Segment Open

-- ==== Sys2Proof/Machine/Reads.lean ====
section
/-! DEFINITION. The requests open to every role: PING, the READ requests, SUBSCRIBE and the snapshot requests
(R22, R59, R114, R157, R170, R178, R180, R182, R184). -/

namespace Sys2Proof.Machine

/-- PING (R170): port, role, notice count, snapshot count. -/
def State.pingAnswer (p : Port) (s : State) : Answer :=
  accept [indexByte p, byte (roleCode (s.role p)), byte (s.port p).queue.length, byte (s.port p).snapshot.length]

/-- PING. -/
def execPing (p : Port) (s : State) : Host.Outcome State Fault Refusal := .next (s.query p 0x01 (State.pingAnswer p))

/-- READ CLOCK (R22): match state, halted-from phase, remaining tenths, aborted mark, alliances in play. -/
def State.clockAnswer (s : State) : Answer :=
  let c := s.clock
  accept ([byte c.state.code, orAbsent (fun ph => byte ph.state.code) c.haltedFrom] ++ bytes2 c.tenths
    ++ [flagByte c.aborted, byte c.inPlay.toNat])

/-- READ CLOCK. -/
def execReadClock (p : Port) (s : State) : Host.Outcome State Fault Refusal := .next (s.query p 0x02 State.clockAnswer)

/-- READ SCORES (R157): the alliances in play with the ZERO flag, then A, S and share of each alliance. -/
def State.scoresAnswer (s : State) : Answer :=
  let flags := (if s.zeroFlag then 128 else 0) + s.clock.inPlay.toNat
  accept (byte flags :: allAlliances.flatMap fun a =>
    signed4 (s.accumulators.get a) ++ signed2 (s.published.get a) ++ [byte (s.share a).toNat])

/-- READ SCORES. -/
def execReadScores (p : Port) (s : State) : Host.Outcome State Fault Refusal :=
  .next (s.query p 0x03 State.scoresAnswer)

/-- READ ROBOT (R59): the fields of one robot. -/
def State.robotAnswer (robot : Byte) (s : State) : Answer :=
  match robotOf robot with
  | none => refuse .badArg
  | some r =>
    let x := s.robot r
    let bound := match x.bound with
      | some p => indexByte p
      | none => 0
    let position := match x.waiting with
      | some (_, k) => byte k
      | none => 0
    accept ([bound, orAbsent indexByte x.alliance, byte x.standing.code, byte x.strikes] ++ bytes2 (x.bench / 100)
      ++ [orAbsent (fun l => byte l.code) (s.robotLink r), flagByte (s.enabled r), orAbsent indexByte x.held,
          orAbsent (fun w => indexByte w.1) x.waiting, position])

/-- READ ROBOT. -/
def execReadRobot (p : Port) (robot : Byte) (s : State) : Host.Outcome State Fault Refusal :=
  .next (s.query p 0x04 (State.robotAnswer robot))

/-- The shot count, quota and feed state fields: 0x00 for a kind other than DISPENSER (R172). -/
def State.dispenserFields (s : State) (e : Elem) : List Byte :=
  let x := s.element e
  if x.header.kind = .dispenser then
    [byte x.shots, byte ((s.activeProfile e).quota.getD 0), byte x.feed.code]
  else [0, 0, 0]

/-- READ ELEMENT (R114): the fields of one element. -/
def State.elementAnswer (element : Byte) (s : State) : Answer :=
  match elementOf element with
  | none => refuse .badArg
  | some e =>
    let x := s.element e
    let senses := (if x.senseActive .s0 then 1 else 0) + (if x.senseActive .s1 then 2 else 0)
    accept ([byte x.header.kind.code, indexByte x.header.group, byte (s.activeProfile e).use.code,
        byte x.claim.state.code, orAbsent indexByte x.claim.state.holder, orAbsent indexByte x.claim.lastAlliance,
        byte x.claim.state.causeCode, byte x.claim.waiters.length, byte (motionCode x.gateMotion),
        orAbsent (fun d => byte (directionCode d)) (x.gateMotion.bind Motion.pending), flagByte x.homing, byte senses]
      ++ bytes2 x.pieces ++ bytes2 x.orphans ++ s.dispenserFields e)

/-- READ ELEMENT. -/
def execReadElement (p : Port) (element : Byte) (s : State) : Host.Outcome State Fault Refusal :=
  .next (s.query p 0x05 (State.elementAnswer element))

/-- READ NOTICE (R180): remove and return the oldest entries of the port's queue. -/
def State.takeNotices (p : Port) (count : Byte) (s : State) : State × Answer :=
  if 1 ≤ count.toNat && count.toNat ≤ 16 then
    let q := (s.port p).queue
    let taken := q.take count.toNat
    (s.modifyPort p fun x => { x with queue := q.drop count.toNat },
      accept (byte taken.length :: taken.flatMap Notice.bytes))
  else (s, refuse .badArg)

/-- READ NOTICE. -/
def execReadNotice (p : Port) (count : Byte) (s : State) : Host.Outcome State Fault Refusal :=
  .next (s.request p 0x06 (State.takeNotices p count))

/-- SUBSCRIBE (R178): replace the port's mask; the answer is the stored mask. -/
def State.storeMask (p : Port) (mask : Byte) (s : State) : State × Answer :=
  (s.modifyPort p fun x => { x with subscription := subscriptionOf mask }, accept [byte (subscriptionOf mask).code])

/-- SUBSCRIBE. -/
def execSubscribe (p : Port) (mask : Byte) (s : State) : Host.Outcome State Fault Refusal :=
  .next (s.request p 0x07 (State.storeMask p mask))

/-- The elements that a SNAPSHOT mask names, in order. -/
def namedElements (mask : BitVec 24) : List Elem := allElems.filter fun e => mask.getLsbD e.val

/-- SNAPSHOT (R182): latch one entry for each named element into the port's empty buffer. -/
def State.latchSnapshot (p : Port) (mask : BitVec 24) (s : State) : State × Answer :=
  if mask = 0 then (s, refuse .badArg)
  else if !(s.port p).snapshot.isEmpty then (s, refuse .pending)
  else
    let entries := (namedElements mask).map s.latch
    (s.modifyPort p fun x => { x with snapshot := entries }, accept [byte entries.length])

/-- SNAPSHOT. -/
def execSnapshot (p : Port) (mask : BitVec 24) (s : State) : Host.Outcome State Fault Refusal :=
  .next (s.request p 0x08 (State.latchSnapshot p mask))

/-- READ SNAPSHOT (R184): remove and return every entry of the port's buffer. -/
def State.takeSnapshot (p : Port) (s : State) : State × Answer :=
  let entries := (s.port p).snapshot
  (s.modifyPort p fun x => { x with snapshot := [] }, accept (byte entries.length :: entries.flatMap SnapEntry.bytes))

/-- READ SNAPSHOT. -/
def execReadSnapshot (p : Port) (s : State) : Host.Outcome State Fault Refusal :=
  .next (s.request p 0x09 (State.takeSnapshot p))

end Sys2Proof.Machine
end

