-- ==== Sys2Proof/Machine/Core.lean ====
section
/-! DEFINITION. The machine that the host runs. -/

def Sys2Proof.core : Host.Core :=
  { State := Sys2Proof.Machine.State, Fault := Sys2Proof.Machine.Fault, Refusal := Sys2Proof.Machine.Refusal,
    step := Sys2Proof.Machine.step, reset := Sys2Proof.Machine.State.reset }
end

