/-- R10 to R12, R28, R29, R40, R90, R95, R97, R141: ARM needs SETUP, a plan whose profiles all fit their kinds by Table 2-3 with lengths of
at most 900 s (else it names the first element that fails, or 0xFF for the timing record), and a bound robot. It fixes the
alliances in play, raises the PHASE notice first and ends line tests; then each gate that is not at rest, BLOCKED or
RETURNING is driven home by its SHOT, arrives at once where its rest limit is active, or jams where both limits are, the
gates in element order (notes/assumptions/13.md). DISARM takes that back, voids the stage and stops a homing gate. -/
def Obligations.ArmAndDisarm : Prop :=
  ∀ s : State, s.Hears 0 →
    let u := s.examined 0
    let c := u.clock
    let idle : PulseUnit := ⟨.idle, 0, 0, .first, false, false, none⟩
    let shot : PulseUnit → Nat → PulseUnit := fun u n =>
      ⟨.shot, n, (match u.pendingTune with
        | some (v, .shot) => v
        | _ => n), u.half, true, true, none⟩
    let phase : MatchState → Reason → Notice := fun m reason =>
      ⟨.phase, some reason, none, none, m, c.tenths, some ((c.state.code : Nat) : Int)⟩
    let fits : Kind → Profile → Prop := fun k pr =>
      pr.use = .closed ∨
      pr.use = .claim ∧ pr.mask ≠ none ∧ pr.hold ≠ none ∧
        (k = .gate ∨
        k = .dispenser ∧ pr.cooldown ≠ none ∧ pr.quota ≠ none ∨
        k = .goal ∧ pr.cooldown ≠ none ∧ pr.weight ≠ none ∧ pr.credit = some .holder ∨
        k = .beacon ∧ pr.cooldown ≠ none ∧ pr.weight ≠ none ∧ pr.interval ≠ none) ∨
      pr.use = .auto ∧
        (k = .dispenser ∧ pr.feedPeriod ≠ none ∨
        k = .goal ∧ pr.weight ≠ none ∧ ∃ a, pr.credit = some (.fixed a))
    let sound : Elem → Prop := fun e => ∀ ph, fits (u.element e).header.kind ((u.element e).plan ph)
    let lengths := u.timing.autoS + u.timing.breakS + u.timing.driveS
    let setup : Prop := c.state = .setup
    let passes : Prop := setup ∧ (∀ e, sound e) ∧ lengths ≤ 900
    let run := exec (.arm 0) s
    (¬ setup → run = .next (u.answered 0 [0x83, 0])) ∧
    (∀ e, setup → ¬ sound e → (∀ e', e'.val < e.val → sound e') → run = .next (u.answered 0 [0x90, indexByte e])) ∧
    (setup → (∀ e, sound e) → 900 < lengths → run = .next (u.answered 0 [0x90, 0xFF])) ∧
    (passes → (∀ r, (u.robot r).bound = none) → run = .next (u.answered 0 [0x93, 0])) ∧
    (passes → (∃ r, (u.robot r).bound ≠ none) →
      let begins : Elem → Prop := fun e => let x := u.element e
        x.header.kind = .gate ∧ x.motion ≠ .atRest ∧ x.claim.state ≠ .returning ∧ x.claim.state.isBlocked = false
      let both : Elem → Prop := fun e => (u.element e).senseActive .s0 = true ∧ (u.element e).senseActive .s1 = true
      ∃ t, run = .next t ∧ (u.answered 0 [0x00, 0x00]).SamePorts t ∧
        t.clock = { c with state := .armed, inPlay := t.clock.inPlay } ∧
        (∀ a : Alliance, t.clock.inPlay.getLsbD a.val = true ↔
          ∃ r, (u.robot r).bound ≠ none ∧ (u.robot r).alliance = some a) ∧
        (∀ q, QueueGrows (enqueue (u.port q).queue (phase .armed .arm)) (t.port q).queue) ∧
        ((∀ e, (u.claim e).state.holder = none ∧ (u.claim e).waiters = []) → ∀ jammed : List Elem,
          jammed.Pairwise (fun e e' => e.val < e'.val) → (∀ e, e ∈ jammed ↔ begins e ∧ both e) →
          u.HandedAll (phase .armed .arm :: jammed.map fun e =>
            ⟨.element, some .blocked, none, some e, .armed, c.tenths, some 2⟩) t) ∧
        (∀ e, let x := u.element e
          let y : Element := { x with test := none, pulse := if x.test = none then x.pulse else idle }
          (¬ begins e → t.element e = y) ∧
          (begins e → x.senseActive .s0 = false → t.element e = { y with
            motion := .movingBack, purpose := .home, pulse := shot y.pulse (x.header.motionLimit.getD 0) }) ∧
          (begins e → x.senseActive .s0 = true → x.senseActive .s1 = false → t.element e = { y with
            motion := .atRest, purpose := .none, pulse := idle }) ∧
          (begins e → both e → (t.claim e).state = .blocked .jam ∧ (t.claim e).waiters = [] ∧
            (t.element e).motion = .stopped ∧ (t.element e).purpose = .none ∧ (t.element e).pulse = idle ∧
            (x.claim.state.holder = none → t.element e = { y with
              motion := .stopped, purpose := .none, pulse := idle, timer := ⟨false, 0⟩
              claim := ⟨.blocked .jam, x.claim.lastAlliance, []⟩ }))) ∧
        t.timing = u.timing ∧ t.stage = u.stage ∧ t.stops = u.stops ∧ u.SameScores t ∧ u.SameRosters t ∧
        t.rst = u.rst ∧ t.pending = u.pending ∧ t.clocks = u.clocks) ∧
    (c.state ≠ .armed → exec (.disarm 0) s = .next (u.answered 0 [0x83])) ∧
    (c.state = .armed →
      let voided : List Notice := if u.stage.state = .empty then [] else
        [⟨.stage, some .void, none, none, .setup, c.tenths, some ((u.stage.count : Nat) : Int)⟩]
      ∃ t, exec (.disarm 0) s = .next t ∧ (u.answered 0 [0x00]).SamePorts t ∧
        t.clock = { c with state := .setup, inPlay := 0 } ∧
        t.stage = (if u.stage.state = .empty then u.stage else ⟨.empty, Vector.replicate 24 none⟩) ∧
        u.HandedAll (phase .setup .disarm :: voided) t ∧
        (∀ e, let x := u.element e
          t.element e = if x.header.kind = .gate ∧ x.purpose = .home then
            { x with pulse := idle, test := none, motion := .stopped, purpose := .none } else x) ∧
        t.timing = u.timing ∧ t.stops = u.stops ∧ u.SameScores t ∧ u.SameRobots t ∧ t.rst = u.rst ∧
        t.pending = u.pending ∧ t.clocks = u.clocks)
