-- ==== Sys2Proof/Laws/Frames.lean ====
section
/-! SUPPORT. What the shared operations leave unchanged: one frame per operation of the claim arbiter, the engines, the
tally and the roster. -/

namespace Sys2Proof.Machine

/-! ## Three frames -/

/-- What an element keeps through every step of the arbiter and of its engine. -/
structure Element.SamePlan (x y : Element) : Prop where
  header : y.header = x.header
  auto : y.planAuto = x.planAuto
  drive : y.planDrive = x.planDrive
  endgame : y.planEndgame = x.planEndgame
  high0 : y.s0 = x.s0
  high1 : y.s1 = x.s1

/-- What the arbiter and the engines keep: everything but claims, timers, motions, units, counters, mirrors, scores and
notice queues. -/
structure State.Plays (s t : State) : Prop where
  same : s.SameMatch t
  rosters : s.SameRosters t
  ports : s.SamePorts t
  plans : ∀ e, (s.element e).SamePlan (t.element e)

/-- `Plays` with the scores kept as well. -/
structure State.Arbitrates (s t : State) : Prop where
  plays : s.Plays t
  scores : s.SameScores t

theorem Element.SamePlan.refl (x : Element) : x.SamePlan x := ⟨rfl, rfl, rfl, rfl, rfl, rfl⟩
theorem Element.SamePlan.trans {x y z : Element} (a : x.SamePlan y) (b : y.SamePlan z) : x.SamePlan z :=
  ⟨b.1.trans a.1, b.2.trans a.2, b.3.trans a.3, b.4.trans a.4, b.5.trans a.5, b.6.trans a.6⟩
theorem State.SameMatch.refl (s : State) : s.SameMatch s := ⟨rfl, rfl, rfl, rfl, rfl, rfl, rfl, rfl⟩
theorem State.SameMatch.trans {a b c : State} (h : a.SameMatch b) (k : b.SameMatch c) : a.SameMatch c :=
  ⟨k.1.trans h.1, k.2.trans h.2, k.3.trans h.3, k.4.trans h.4, k.5.trans h.5, k.6.trans h.6, k.7.trans h.7,
    k.8.trans h.8⟩
theorem State.SameScores.refl (s : State) : s.SameScores s := ⟨rfl, rfl⟩
theorem State.SameScores.trans {a b c : State} (h : a.SameScores b) (k : b.SameScores c) : a.SameScores c :=
  ⟨k.1.trans h.1, k.2.trans h.2⟩
theorem State.Plays.refl (s : State) : s.Plays s := ⟨.refl s, fun _ => rfl, fun _ => rfl, fun _ => .refl _⟩
theorem State.Plays.trans {a b c : State} (h : a.Plays b) (k : b.Plays c) : a.Plays c :=
  ⟨h.same.trans k.same, fun r => (k.rosters r).trans (h.rosters r), fun p => (k.ports p).trans (h.ports p),
    fun e => (h.plans e).trans (k.plans e)⟩
theorem State.Arbitrates.refl (s : State) : s.Arbitrates s := ⟨.refl s, .refl s⟩
theorem State.Arbitrates.trans {a b c : State} (h : a.Arbitrates b) (k : b.Arbitrates c) : a.Arbitrates c :=
  ⟨h.plays.trans k.plays, h.scores.trans k.scores⟩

Segment Closed

• _Activity_: Using the material above, work out how many lines contain the string "SameRosters". Give the number only.

• _Answer to the exercise_: 2